Data records |
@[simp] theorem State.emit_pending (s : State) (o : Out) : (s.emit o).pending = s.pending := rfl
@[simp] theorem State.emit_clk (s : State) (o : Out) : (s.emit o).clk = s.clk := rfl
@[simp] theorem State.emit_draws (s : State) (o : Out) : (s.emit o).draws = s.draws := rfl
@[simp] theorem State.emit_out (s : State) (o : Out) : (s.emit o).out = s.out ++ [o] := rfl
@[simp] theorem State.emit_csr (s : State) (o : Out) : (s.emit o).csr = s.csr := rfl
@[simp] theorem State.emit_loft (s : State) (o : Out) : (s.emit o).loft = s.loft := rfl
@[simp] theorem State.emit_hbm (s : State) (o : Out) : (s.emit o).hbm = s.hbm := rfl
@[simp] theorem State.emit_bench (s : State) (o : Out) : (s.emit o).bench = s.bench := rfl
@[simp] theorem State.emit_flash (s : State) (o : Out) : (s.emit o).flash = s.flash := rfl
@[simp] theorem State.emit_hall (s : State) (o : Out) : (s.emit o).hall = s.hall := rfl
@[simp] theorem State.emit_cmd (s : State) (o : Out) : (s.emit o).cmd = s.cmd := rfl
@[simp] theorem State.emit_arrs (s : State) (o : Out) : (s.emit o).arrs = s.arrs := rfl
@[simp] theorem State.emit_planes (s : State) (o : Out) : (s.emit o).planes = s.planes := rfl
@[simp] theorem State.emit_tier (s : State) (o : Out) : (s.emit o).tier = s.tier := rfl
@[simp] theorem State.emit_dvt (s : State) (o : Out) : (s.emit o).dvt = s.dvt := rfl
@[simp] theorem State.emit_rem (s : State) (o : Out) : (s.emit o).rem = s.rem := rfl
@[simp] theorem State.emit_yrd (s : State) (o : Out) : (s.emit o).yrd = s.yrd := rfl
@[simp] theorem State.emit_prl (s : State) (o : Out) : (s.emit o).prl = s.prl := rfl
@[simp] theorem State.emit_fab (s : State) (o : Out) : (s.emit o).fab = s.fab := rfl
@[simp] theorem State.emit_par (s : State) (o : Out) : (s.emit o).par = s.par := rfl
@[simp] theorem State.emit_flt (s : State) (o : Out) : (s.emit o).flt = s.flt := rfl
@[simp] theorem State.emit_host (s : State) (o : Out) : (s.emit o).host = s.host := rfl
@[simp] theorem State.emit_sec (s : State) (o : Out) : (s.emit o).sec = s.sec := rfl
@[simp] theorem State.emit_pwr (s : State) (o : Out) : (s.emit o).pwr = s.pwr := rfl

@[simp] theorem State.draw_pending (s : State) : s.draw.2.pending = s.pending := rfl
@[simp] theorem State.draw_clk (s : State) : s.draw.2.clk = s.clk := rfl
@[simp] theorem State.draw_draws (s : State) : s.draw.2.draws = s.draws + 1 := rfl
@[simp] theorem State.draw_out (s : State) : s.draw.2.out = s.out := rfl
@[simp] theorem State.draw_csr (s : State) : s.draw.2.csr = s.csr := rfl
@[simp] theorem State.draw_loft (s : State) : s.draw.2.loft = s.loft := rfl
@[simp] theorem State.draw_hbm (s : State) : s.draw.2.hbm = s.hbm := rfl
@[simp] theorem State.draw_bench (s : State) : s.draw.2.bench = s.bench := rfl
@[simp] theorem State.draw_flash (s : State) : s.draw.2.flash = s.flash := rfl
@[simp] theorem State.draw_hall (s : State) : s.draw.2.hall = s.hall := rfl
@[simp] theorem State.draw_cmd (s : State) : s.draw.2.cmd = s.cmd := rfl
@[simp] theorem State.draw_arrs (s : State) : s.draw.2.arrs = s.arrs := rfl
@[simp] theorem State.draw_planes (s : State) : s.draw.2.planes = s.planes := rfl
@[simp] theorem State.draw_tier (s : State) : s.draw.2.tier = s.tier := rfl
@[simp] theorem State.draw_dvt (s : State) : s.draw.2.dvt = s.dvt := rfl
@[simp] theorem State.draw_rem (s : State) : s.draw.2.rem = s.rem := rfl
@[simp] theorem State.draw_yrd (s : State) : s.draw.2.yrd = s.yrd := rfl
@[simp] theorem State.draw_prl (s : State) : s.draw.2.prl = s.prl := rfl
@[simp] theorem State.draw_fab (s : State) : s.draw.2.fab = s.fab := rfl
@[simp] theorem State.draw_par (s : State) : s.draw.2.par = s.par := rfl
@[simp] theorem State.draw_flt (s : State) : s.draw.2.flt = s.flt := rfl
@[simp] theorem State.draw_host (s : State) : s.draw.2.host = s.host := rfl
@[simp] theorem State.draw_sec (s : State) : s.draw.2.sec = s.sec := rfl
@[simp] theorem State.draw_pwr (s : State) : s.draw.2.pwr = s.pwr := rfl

* * *

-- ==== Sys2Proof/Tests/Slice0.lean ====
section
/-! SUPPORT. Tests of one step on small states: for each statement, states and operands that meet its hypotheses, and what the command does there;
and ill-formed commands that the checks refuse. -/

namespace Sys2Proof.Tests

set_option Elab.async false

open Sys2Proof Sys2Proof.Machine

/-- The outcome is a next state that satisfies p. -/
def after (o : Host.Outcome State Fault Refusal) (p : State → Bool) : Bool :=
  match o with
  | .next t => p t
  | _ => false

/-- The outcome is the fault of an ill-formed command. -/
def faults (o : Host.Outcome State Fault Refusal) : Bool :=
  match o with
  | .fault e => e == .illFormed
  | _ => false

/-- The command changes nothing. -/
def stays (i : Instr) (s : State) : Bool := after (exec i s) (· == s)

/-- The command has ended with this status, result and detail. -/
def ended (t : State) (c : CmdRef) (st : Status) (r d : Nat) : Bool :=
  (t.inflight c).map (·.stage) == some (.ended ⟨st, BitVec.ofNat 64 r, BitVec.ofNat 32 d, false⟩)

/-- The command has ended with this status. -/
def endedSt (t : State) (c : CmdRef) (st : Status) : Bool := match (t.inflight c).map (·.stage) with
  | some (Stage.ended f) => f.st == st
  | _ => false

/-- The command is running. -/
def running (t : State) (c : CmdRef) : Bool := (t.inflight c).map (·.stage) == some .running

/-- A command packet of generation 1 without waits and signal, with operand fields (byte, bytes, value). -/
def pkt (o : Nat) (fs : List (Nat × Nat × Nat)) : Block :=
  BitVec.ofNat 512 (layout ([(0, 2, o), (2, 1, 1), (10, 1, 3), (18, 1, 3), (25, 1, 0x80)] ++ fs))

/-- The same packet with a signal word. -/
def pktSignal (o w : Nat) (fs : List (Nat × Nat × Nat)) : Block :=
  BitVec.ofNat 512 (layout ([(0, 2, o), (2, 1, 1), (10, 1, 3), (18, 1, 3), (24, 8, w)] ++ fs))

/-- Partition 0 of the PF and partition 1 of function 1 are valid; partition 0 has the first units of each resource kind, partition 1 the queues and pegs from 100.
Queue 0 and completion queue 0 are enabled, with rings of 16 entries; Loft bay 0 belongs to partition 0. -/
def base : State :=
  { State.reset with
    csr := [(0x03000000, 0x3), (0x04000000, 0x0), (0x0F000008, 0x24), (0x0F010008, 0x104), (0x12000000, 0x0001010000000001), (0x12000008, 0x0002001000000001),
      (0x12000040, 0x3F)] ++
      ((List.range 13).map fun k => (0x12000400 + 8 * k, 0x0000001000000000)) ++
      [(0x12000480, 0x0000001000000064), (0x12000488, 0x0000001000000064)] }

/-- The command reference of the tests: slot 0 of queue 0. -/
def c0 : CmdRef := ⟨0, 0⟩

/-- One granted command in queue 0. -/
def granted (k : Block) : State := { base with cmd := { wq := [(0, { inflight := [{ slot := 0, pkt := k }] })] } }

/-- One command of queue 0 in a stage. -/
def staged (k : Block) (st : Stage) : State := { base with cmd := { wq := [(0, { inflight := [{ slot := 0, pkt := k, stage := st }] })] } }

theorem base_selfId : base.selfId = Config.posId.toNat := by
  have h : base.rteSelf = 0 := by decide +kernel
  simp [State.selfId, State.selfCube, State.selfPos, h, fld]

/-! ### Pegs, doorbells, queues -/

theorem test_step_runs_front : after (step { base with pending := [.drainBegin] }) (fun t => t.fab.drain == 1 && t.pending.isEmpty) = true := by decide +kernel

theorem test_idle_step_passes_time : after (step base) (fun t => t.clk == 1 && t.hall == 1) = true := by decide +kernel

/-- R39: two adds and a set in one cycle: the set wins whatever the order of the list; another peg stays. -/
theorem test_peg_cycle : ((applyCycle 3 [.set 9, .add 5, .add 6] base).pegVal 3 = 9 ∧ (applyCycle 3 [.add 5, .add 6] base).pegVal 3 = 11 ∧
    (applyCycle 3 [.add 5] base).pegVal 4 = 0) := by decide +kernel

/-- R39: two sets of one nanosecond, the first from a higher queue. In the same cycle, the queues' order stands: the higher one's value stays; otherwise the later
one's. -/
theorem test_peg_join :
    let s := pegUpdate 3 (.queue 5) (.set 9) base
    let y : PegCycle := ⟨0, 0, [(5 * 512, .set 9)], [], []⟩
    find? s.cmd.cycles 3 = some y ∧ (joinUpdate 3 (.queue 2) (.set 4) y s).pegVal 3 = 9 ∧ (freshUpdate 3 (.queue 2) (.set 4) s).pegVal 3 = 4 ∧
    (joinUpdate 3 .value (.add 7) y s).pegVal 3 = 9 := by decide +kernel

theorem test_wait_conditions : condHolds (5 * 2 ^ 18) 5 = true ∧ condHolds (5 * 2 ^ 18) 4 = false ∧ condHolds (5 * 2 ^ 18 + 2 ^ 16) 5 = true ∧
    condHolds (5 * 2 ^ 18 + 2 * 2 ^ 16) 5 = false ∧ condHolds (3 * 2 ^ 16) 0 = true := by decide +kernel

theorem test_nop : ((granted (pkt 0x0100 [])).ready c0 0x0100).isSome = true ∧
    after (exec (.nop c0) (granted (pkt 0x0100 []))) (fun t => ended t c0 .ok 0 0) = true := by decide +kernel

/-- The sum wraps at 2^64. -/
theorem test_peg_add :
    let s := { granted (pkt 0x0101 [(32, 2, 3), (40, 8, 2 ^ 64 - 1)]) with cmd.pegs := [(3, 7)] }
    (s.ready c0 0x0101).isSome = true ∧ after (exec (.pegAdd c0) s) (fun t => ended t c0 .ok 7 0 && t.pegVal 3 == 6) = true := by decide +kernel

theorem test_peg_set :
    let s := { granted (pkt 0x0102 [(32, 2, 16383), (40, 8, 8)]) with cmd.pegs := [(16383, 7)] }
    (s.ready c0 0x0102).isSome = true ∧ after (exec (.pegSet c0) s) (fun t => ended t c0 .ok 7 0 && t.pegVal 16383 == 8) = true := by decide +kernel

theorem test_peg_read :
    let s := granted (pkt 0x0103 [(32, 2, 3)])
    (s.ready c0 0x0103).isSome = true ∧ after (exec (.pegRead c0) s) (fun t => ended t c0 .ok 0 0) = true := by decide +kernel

---

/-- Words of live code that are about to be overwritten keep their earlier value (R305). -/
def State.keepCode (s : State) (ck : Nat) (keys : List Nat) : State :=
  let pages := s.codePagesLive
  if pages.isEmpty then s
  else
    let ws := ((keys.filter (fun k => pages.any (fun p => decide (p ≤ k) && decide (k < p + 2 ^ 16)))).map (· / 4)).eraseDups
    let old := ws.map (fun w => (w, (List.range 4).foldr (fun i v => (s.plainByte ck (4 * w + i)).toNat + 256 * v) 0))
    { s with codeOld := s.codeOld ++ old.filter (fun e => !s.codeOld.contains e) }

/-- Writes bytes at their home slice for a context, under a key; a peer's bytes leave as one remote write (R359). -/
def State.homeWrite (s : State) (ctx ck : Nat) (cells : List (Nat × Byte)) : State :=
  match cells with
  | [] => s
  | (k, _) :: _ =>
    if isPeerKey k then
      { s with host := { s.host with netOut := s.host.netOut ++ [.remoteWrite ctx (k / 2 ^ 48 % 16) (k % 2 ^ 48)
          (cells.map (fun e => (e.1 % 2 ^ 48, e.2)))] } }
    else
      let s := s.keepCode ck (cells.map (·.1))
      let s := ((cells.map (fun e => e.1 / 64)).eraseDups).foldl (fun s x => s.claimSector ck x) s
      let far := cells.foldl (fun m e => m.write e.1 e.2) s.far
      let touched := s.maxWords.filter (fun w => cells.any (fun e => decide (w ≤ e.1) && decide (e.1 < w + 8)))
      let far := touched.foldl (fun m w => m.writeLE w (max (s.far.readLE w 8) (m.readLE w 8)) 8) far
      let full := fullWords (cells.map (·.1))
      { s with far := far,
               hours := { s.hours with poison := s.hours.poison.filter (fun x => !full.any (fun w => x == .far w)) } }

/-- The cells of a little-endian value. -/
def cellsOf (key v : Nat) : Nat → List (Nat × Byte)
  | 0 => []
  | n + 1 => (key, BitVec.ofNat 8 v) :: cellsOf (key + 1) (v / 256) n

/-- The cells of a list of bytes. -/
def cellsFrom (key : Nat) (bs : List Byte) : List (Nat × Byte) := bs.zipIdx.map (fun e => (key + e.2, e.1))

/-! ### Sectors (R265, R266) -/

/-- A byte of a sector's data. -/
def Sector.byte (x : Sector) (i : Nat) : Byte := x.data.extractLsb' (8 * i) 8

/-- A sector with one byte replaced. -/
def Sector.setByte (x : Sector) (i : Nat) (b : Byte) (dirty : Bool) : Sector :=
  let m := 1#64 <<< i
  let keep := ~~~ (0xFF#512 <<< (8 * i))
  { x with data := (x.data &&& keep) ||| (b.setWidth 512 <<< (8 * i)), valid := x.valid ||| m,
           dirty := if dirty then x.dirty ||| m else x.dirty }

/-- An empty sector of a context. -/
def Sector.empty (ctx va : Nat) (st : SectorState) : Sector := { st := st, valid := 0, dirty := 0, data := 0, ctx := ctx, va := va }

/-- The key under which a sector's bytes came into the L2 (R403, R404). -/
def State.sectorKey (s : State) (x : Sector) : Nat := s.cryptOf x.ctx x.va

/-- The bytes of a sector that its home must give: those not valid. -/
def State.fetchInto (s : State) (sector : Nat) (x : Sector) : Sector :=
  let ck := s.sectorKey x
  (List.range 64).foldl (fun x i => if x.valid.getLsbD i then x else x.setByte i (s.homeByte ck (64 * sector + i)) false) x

Your objective | The lines above from the one containing "o).pending = s.pending := rfl" through the one containing "o).yrd = s.yrd := rfl" are to be set down exactly, and no others.

Answer area |
@[simp] theorem State.emit_pending (s : State) (o : Out) : (s.emit o).pending = s.pending := rfl
@[simp] theorem State.emit_clk (s : State) (o : Out) : (s.emit o).clk = s.clk := rfl
@[simp] theorem State.emit_draws (s : State) (o : Out) : (s.emit o).draws = s.draws := rfl
@[simp] theorem State.emit_out (s : State) (o : Out) : (s.emit o).out = s.out ++ [o] := rfl
@[simp] theorem State.emit_csr (s : State) (o : Out) : (s.emit o).csr = s.csr := rfl
@[simp] theorem State.emit_loft (s : State) (o : Out) : (s.emit o).loft = s.loft := rfl
@[simp] theorem State.emit_hbm (s : State) (o : Out) : (s.emit o).hbm = s.hbm := rfl
@[simp] theorem State.emit_bench (s : State) (o : Out) : (s.emit o).bench = s.bench := rfl
@[simp] theorem State.emit_flash (s : State) (o : Out) : (s.emit o).flash = s.flash := rfl
@[simp] theorem State.emit_hall (s : State) (o : Out) : (s.emit o).hall = s.hall := rfl
@[simp] theorem State.emit_cmd (s : State) (o : Out) : (s.emit o).cmd = s.cmd := rfl
@[simp] theorem State.emit_arrs (s : State) (o : Out) : (s.emit o).arrs = s.arrs := rfl
@[simp] theorem State.emit_planes (s : State) (o : Out) : (s.emit o).planes = s.planes := rfl
@[simp] theorem State.emit_tier (s : State) (o : Out) : (s.emit o).tier = s.tier := rfl
@[simp] theorem State.emit_dvt (s : State) (o : Out) : (s.emit o).dvt = s.dvt := rfl
@[simp] theorem State.emit_rem (s : State) (o : Out) : (s.emit o).rem = s.rem := rfl
@[simp] theorem State.emit_yrd (s : State) (o : Out) : (s.emit o).yrd = s.yrd := rfl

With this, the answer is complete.